▶ _How to complete this task_: Please write out exactly the lines of the data below from the line holding "(createEq e x s).flight" through the line holding "(adminCtrl v s).octets", and leave out the rest.

▶ _Material supplied_:
@[simp] theorem withdrawSent_frame (q : Nat) (s : State) :
    (withdrawSent q s).time = s.time ∧ (withdrawSent q s).p = s.p ∧ (withdrawSent q s).outs = s.outs ∧
    (withdrawSent q s).f = s.f ∧ (withdrawSent q s).refs = s.refs ∧ (withdrawSent q s).lanes = s.lanes ∧
    (withdrawSent q s).octets = s.octets ∧ (withdrawSent q s).sels = s.sels ∧ (withdrawSent q s).fab = s.fab ∧
    (withdrawSent q s).planner = s.planner ∧ (withdrawSent q s).host.mem = s.host.mem ∧
    (withdrawSent q s).host.engine = s.host.engine ∧ (withdrawSent q s).host.work = s.host.work ∧
    (withdrawSent q s).twin = s.twin ∧ (withdrawSent q s).ckpt = s.ckpt ∧ (withdrawSent q s).keeper = s.keeper ∧
    (withdrawSent q s).mx = s.mx ∧ (withdrawSent q s).ctr = s.ctr ∧ (withdrawSent q s).rcv = s.rcv ∧
    (withdrawSent q s).boot = s.boot ∧ (withdrawSent q s).free = s.free ∧ (withdrawSent q s).pending = s.pending := by
  simp [withdrawSent]

@[simp] theorem deleteSq_frame (q : Nat) (s : State) :
    (deleteSq q s).time = s.time ∧ (deleteSq q s).p = s.p ∧ (deleteSq q s).outs = s.outs ∧ (deleteSq q s).f = s.f ∧
    (deleteSq q s).refs = s.refs ∧ (deleteSq q s).lanes = s.lanes ∧ (deleteSq q s).octets = s.octets ∧
    (deleteSq q s).sels = s.sels ∧ (deleteSq q s).fab = s.fab ∧ (deleteSq q s).planner = s.planner ∧
    (deleteSq q s).host.mem = s.host.mem ∧ (deleteSq q s).host.engine = s.host.engine ∧ (deleteSq q s).twin = s.twin ∧
    (deleteSq q s).ckpt = s.ckpt ∧ (deleteSq q s).keeper = s.keeper ∧ (deleteSq q s).mx = s.mx ∧
    (deleteSq q s).ctr = s.ctr ∧ (deleteSq q s).rcv = s.rcv ∧ (deleteSq q s).boot = s.boot ∧
    (deleteSq q s).free = s.free ∧ (deleteSq q s).pending = s.pending := by
  unfold deleteSq
  dsimp only
  (repeat' split) <;> simp

@[simp] theorem deleteEq_frame (e : Nat) (s : State) :
    (deleteEq e s).time = s.time ∧ (deleteEq e s).p = s.p ∧ (deleteEq e s).outs = s.outs ∧ (deleteEq e s).f = s.f ∧
    (deleteEq e s).refs = s.refs ∧ (deleteEq e s).lanes = s.lanes ∧ (deleteEq e s).octets = s.octets ∧
    (deleteEq e s).sels = s.sels ∧ (deleteEq e s).fab = s.fab ∧ (deleteEq e s).planner = s.planner ∧
    (deleteEq e s).host.mem = s.host.mem ∧ (deleteEq e s).host.engine = s.host.engine ∧
    (deleteEq e s).host.work = s.host.work ∧ (deleteEq e s).twin = s.twin ∧ (deleteEq e s).ckpt = s.ckpt ∧
    (deleteEq e s).keeper = s.keeper ∧ (deleteEq e s).flight = s.flight ∧ (deleteEq e s).mx = s.mx ∧
    (deleteEq e s).ctr = s.ctr ∧ (deleteEq e s).rcv = s.rcv ∧ (deleteEq e s).boot = s.boot ∧
    (deleteEq e s).out = s.out ∧ (deleteEq e s).free = s.free ∧ (deleteEq e s).pending = s.pending := by
  unfold deleteEq
  (repeat' split) <;> simp

@[simp] theorem createEq_frame (e : Nat) (x : EvQ) (s : State) :
    (createEq e x s).time = s.time ∧ (createEq e x s).p = s.p ∧ (createEq e x s).outs = s.outs ∧
    (createEq e x s).f = s.f ∧ (createEq e x s).refs = s.refs ∧ (createEq e x s).lanes = s.lanes ∧
    (createEq e x s).octets = s.octets ∧ (createEq e x s).sels = s.sels ∧ (createEq e x s).fab = s.fab ∧
    (createEq e x s).planner = s.planner ∧ (createEq e x s).host.mem = s.host.mem ∧
    (createEq e x s).host.engine = s.host.engine ∧ (createEq e x s).host.work = s.host.work ∧
    (createEq e x s).twin = s.twin ∧ (createEq e x s).ckpt = s.ckpt ∧ (createEq e x s).keeper = s.keeper ∧
    (createEq e x s).flight = s.flight ∧ (createEq e x s).mx = s.mx ∧ (createEq e x s).ctr = s.ctr ∧
    (createEq e x s).rcv = s.rcv ∧ (createEq e x s).boot = s.boot ∧ (createEq e x s).out = s.out ∧
    (createEq e x s).free = s.free ∧ (createEq e x s).pending = s.pending := by
  simp [createEq]

@[simp] theorem functionReset_frame (s : State) :
    (functionReset s).time = s.time ∧ (functionReset s).p = s.p ∧ (functionReset s).outs = s.outs ∧
    (functionReset s).f = s.f ∧ (functionReset s).refs = s.refs ∧ (functionReset s).lanes = s.lanes ∧
    (functionReset s).octets = s.octets ∧ (functionReset s).sels = s.sels ∧ (functionReset s).fab = s.fab ∧
    (functionReset s).planner = s.planner ∧ (functionReset s).host.mem = s.host.mem ∧
    (functionReset s).host.engine = s.host.engine ∧ (functionReset s).twin = s.twin ∧
    (functionReset s).ckpt = s.ckpt ∧ (functionReset s).keeper = s.keeper ∧ (functionReset s).mx = s.mx ∧
    (functionReset s).ctr = s.ctr ∧ (functionReset s).rcv = s.rcv ∧ (functionReset s).boot = s.boot ∧
    (functionReset s).free = s.free ∧ (functionReset s).pending = s.pending := by
  simp [functionReset]

@[simp] theorem adminCtrl_frame (v : BitVec 32) (s : State) :
    (adminCtrl v s).time = s.time ∧ (adminCtrl v s).p = s.p ∧ (adminCtrl v s).outs = s.outs ∧
    (adminCtrl v s).f = s.f ∧ (adminCtrl v s).refs = s.refs ∧ (adminCtrl v s).lanes = s.lanes ∧
    (adminCtrl v s).octets = s.octets ∧ (adminCtrl v s).sels = s.sels ∧ (adminCtrl v s).fab = s.fab ∧
    (adminCtrl v s).planner = s.planner ∧ (adminCtrl v s).host.mem = s.host.mem ∧
    (adminCtrl v s).host.engine = s.host.engine ∧ (adminCtrl v s).twin = s.twin ∧ (adminCtrl v s).ckpt = s.ckpt ∧
    (adminCtrl v s).keeper = s.keeper ∧ (adminCtrl v s).mx = s.mx ∧ (adminCtrl v s).ctr = s.ctr ∧
    (adminCtrl v s).rcv = s.rcv ∧ (adminCtrl v s).boot = s.boot ∧ (adminCtrl v s).free = s.free ∧
    (adminCtrl v s).pending = s.pending := by
  simp [adminCtrl]

@[simp] theorem queueFault_frame (kind : QKind) (q : Nat) (cause : Nat) (s : State) :
    (queueFault kind q cause s).time = s.time ∧ (queueFault kind q cause s).p = s.p ∧
    (queueFault kind q cause s).outs = s.outs ∧ (queueFault kind q cause s).f = s.f ∧
    (queueFault kind q cause s).refs = s.refs ∧ (queueFault kind q cause s).lanes = s.lanes ∧
    (queueFault kind q cause s).octets = s.octets ∧ (queueFault kind q cause s).sels = s.sels ∧
    (queueFault kind q cause s).fab = s.fab ∧ (queueFault kind q cause s).planner = s.planner ∧
    (queueFault kind q cause s).host.mem = s.host.mem ∧ (queueFault kind q cause s).host.engine = s.host.engine ∧
    (queueFault kind q cause s).host.work = s.host.work ∧ (queueFault kind q cause s).twin = s.twin ∧
    (queueFault kind q cause s).ckpt = s.ckpt ∧ (queueFault kind q cause s).keeper = s.keeper ∧
    (queueFault kind q cause s).mx = s.mx ∧ (queueFault kind q cause s).rcv = s.rcv ∧
    (queueFault kind q cause s).boot = s.boot ∧ (queueFault kind q cause s).free = s.free ∧
    (queueFault kind q cause s).pending = s.pending := by
  simp [queueFault]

▶ _Answer to this task_:
    (createEq e x s).flight = s.flight ∧ (createEq e x s).mx = s.mx ∧ (createEq e x s).ctr = s.ctr ∧
    (createEq e x s).rcv = s.rcv ∧ (createEq e x s).boot = s.boot ∧ (createEq e x s).out = s.out ∧
    (createEq e x s).free = s.free ∧ (createEq e x s).pending = s.pending := by
  simp [createEq]

@[simp] theorem functionReset_frame (s : State) :
    (functionReset s).time = s.time ∧ (functionReset s).p = s.p ∧ (functionReset s).outs = s.outs ∧
    (functionReset s).f = s.f ∧ (functionReset s).refs = s.refs ∧ (functionReset s).lanes = s.lanes ∧
    (functionReset s).octets = s.octets ∧ (functionReset s).sels = s.sels ∧ (functionReset s).fab = s.fab ∧
    (functionReset s).planner = s.planner ∧ (functionReset s).host.mem = s.host.mem ∧
    (functionReset s).host.engine = s.host.engine ∧ (functionReset s).twin = s.twin ∧
    (functionReset s).ckpt = s.ckpt ∧ (functionReset s).keeper = s.keeper ∧ (functionReset s).mx = s.mx ∧
    (functionReset s).ctr = s.ctr ∧ (functionReset s).rcv = s.rcv ∧ (functionReset s).boot = s.boot ∧
    (functionReset s).free = s.free ∧ (functionReset s).pending = s.pending := by
  simp [functionReset]

@[simp] theorem adminCtrl_frame (v : BitVec 32) (s : State) :
    (adminCtrl v s).time = s.time ∧ (adminCtrl v s).p = s.p ∧ (adminCtrl v s).outs = s.outs ∧
    (adminCtrl v s).f = s.f ∧ (adminCtrl v s).refs = s.refs ∧ (adminCtrl v s).lanes = s.lanes ∧
    (adminCtrl v s).octets = s.octets ∧ (adminCtrl v s).sels = s.sels ∧ (adminCtrl v s).fab = s.fab ∧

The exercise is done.